● Aim of the task: Repeat verbatim, and only, the lines of the data below, beginning at the line that contains "def regSPN_SPD : Nat := spnBase + 0x60" and stopping after the line that contains "def regSPN_LAST_START : Nat := spnBase + 0x68".

● Extracted data:
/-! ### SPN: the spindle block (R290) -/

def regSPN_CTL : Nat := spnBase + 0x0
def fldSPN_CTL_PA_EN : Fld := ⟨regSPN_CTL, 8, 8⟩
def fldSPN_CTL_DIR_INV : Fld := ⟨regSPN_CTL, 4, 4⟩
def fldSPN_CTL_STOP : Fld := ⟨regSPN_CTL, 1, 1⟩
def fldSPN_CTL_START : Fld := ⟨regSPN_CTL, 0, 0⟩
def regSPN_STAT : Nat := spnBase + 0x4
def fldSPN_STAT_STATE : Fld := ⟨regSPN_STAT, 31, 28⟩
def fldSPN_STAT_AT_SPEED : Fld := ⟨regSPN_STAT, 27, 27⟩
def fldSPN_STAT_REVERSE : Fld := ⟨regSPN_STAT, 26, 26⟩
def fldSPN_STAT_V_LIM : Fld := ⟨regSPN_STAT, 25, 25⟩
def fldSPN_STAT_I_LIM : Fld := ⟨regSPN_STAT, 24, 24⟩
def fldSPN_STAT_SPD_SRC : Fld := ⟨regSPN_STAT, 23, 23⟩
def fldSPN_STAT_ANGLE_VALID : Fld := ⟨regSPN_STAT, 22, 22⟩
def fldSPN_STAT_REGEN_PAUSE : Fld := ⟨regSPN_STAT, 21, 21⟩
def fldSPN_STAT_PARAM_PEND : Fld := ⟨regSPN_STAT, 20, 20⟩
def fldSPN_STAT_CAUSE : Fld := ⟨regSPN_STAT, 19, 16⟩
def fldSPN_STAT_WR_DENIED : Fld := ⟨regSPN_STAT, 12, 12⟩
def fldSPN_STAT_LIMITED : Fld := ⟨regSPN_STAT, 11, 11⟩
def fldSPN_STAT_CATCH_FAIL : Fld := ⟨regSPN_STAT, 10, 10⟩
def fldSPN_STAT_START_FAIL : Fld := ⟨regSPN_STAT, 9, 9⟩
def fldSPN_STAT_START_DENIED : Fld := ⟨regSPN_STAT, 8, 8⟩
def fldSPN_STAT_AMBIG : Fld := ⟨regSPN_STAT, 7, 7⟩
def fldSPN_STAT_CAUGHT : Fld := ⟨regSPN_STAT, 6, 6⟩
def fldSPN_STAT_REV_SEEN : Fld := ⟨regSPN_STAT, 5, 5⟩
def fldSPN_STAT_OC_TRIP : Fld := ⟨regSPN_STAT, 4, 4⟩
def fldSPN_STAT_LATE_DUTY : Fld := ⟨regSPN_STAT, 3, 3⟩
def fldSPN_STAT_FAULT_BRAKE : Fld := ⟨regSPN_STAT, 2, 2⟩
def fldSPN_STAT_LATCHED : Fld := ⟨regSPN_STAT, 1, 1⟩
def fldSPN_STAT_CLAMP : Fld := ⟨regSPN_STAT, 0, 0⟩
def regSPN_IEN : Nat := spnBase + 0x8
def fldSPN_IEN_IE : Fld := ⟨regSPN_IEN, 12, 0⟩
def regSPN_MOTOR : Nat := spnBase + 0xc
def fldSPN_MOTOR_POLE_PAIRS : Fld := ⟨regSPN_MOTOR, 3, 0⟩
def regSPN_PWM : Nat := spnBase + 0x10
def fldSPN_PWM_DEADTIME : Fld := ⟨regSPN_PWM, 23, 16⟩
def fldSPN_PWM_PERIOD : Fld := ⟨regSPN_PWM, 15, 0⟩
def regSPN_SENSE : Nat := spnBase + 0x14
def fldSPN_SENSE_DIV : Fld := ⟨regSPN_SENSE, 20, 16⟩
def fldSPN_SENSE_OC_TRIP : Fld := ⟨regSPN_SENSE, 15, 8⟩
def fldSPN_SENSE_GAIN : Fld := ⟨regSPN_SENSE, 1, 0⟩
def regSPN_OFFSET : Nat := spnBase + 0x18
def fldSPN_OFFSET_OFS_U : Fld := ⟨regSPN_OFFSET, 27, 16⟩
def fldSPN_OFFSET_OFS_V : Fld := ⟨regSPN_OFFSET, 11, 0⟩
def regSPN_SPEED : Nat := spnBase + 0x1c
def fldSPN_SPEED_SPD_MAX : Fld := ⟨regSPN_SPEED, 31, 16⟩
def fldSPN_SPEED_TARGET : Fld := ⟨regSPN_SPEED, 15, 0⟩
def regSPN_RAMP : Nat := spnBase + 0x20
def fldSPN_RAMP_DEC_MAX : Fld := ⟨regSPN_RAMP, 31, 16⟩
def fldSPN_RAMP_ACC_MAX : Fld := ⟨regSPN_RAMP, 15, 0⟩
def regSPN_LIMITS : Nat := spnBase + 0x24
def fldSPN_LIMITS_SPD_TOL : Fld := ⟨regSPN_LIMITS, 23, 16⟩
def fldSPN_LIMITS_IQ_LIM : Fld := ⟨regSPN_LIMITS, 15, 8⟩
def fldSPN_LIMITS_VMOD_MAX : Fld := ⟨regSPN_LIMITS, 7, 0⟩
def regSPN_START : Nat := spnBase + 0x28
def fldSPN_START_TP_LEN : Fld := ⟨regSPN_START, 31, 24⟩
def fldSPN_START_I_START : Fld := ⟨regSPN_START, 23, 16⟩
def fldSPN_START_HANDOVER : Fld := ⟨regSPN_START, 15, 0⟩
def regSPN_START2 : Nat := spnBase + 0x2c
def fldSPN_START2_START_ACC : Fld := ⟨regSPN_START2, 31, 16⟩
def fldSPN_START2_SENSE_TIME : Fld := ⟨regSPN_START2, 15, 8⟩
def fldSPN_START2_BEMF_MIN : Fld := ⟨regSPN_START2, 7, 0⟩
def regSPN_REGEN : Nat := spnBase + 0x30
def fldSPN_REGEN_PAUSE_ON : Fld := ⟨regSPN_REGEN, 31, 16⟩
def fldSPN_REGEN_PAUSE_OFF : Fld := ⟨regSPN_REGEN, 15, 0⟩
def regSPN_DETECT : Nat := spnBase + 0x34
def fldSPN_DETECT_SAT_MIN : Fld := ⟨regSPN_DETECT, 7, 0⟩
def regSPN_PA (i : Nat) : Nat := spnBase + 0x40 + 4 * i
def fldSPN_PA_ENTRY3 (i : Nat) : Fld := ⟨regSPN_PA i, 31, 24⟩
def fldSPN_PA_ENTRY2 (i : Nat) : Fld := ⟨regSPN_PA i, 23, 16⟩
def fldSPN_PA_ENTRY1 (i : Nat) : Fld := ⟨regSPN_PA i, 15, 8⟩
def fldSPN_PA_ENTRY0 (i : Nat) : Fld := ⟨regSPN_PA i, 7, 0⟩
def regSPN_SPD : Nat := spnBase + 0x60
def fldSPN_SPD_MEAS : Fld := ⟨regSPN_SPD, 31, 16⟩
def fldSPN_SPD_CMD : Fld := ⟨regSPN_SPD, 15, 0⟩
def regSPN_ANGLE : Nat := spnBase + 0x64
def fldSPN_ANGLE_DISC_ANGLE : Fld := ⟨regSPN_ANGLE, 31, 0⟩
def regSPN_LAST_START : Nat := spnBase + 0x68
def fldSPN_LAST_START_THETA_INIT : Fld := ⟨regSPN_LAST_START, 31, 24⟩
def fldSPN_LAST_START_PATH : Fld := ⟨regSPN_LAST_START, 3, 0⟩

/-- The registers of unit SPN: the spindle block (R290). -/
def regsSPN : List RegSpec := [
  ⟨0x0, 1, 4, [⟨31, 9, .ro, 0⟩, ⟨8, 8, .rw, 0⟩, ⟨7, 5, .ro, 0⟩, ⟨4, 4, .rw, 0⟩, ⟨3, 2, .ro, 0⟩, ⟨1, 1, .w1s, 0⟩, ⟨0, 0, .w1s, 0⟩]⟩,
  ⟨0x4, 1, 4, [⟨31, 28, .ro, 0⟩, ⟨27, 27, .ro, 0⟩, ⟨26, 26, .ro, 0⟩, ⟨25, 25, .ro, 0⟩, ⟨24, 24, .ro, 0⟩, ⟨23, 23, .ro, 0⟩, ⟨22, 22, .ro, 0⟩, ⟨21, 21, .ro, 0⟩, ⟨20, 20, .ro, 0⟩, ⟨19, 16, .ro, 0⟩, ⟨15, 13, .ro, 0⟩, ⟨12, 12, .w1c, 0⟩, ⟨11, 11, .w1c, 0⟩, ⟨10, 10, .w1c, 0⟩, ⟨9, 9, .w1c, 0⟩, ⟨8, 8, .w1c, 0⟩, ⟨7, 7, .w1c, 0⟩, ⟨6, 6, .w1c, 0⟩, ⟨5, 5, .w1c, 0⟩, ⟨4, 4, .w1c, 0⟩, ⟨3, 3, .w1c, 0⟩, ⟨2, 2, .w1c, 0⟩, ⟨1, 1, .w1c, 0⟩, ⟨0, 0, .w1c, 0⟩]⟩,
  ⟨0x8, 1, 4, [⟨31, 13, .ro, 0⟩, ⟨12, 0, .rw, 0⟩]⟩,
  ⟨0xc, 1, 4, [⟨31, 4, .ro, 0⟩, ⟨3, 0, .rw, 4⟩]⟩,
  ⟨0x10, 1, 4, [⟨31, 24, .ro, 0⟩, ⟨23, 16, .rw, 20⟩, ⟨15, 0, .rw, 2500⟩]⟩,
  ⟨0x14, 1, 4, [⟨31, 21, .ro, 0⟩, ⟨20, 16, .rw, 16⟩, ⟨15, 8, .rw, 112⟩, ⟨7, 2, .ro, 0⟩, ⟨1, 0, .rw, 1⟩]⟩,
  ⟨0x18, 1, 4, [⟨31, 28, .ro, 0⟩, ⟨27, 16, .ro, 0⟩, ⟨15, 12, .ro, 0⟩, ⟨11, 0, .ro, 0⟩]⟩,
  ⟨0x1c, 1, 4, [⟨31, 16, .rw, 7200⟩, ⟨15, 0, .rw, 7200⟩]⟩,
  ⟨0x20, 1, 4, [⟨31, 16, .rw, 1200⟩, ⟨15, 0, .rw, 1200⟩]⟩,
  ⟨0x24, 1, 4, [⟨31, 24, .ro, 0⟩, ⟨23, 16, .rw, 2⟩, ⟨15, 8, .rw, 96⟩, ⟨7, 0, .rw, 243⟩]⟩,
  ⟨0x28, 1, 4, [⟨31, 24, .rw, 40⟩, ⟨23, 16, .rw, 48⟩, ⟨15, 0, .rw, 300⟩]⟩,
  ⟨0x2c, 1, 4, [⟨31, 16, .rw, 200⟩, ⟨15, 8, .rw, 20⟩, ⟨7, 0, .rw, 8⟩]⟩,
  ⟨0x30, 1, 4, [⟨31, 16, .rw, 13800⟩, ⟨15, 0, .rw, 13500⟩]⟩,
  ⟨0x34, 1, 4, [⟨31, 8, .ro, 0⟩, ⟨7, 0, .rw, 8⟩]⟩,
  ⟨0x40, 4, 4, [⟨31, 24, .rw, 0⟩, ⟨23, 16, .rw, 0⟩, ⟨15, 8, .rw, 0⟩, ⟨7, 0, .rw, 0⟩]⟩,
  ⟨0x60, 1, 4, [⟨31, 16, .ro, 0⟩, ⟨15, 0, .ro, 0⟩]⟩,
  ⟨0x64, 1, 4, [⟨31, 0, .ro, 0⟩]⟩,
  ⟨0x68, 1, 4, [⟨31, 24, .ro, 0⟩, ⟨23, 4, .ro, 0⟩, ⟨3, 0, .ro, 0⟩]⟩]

● Solved problem:
def regSPN_SPD : Nat := spnBase + 0x60
def fldSPN_SPD_MEAS : Fld := ⟨regSPN_SPD, 31, 16⟩
def fldSPN_SPD_CMD : Fld := ⟨regSPN_SPD, 15, 0⟩
def regSPN_ANGLE : Nat := spnBase + 0x64
def fldSPN_ANGLE_DISC_ANGLE : Fld := ⟨regSPN_ANGLE, 31, 0⟩
def regSPN_LAST_START : Nat := spnBase + 0x68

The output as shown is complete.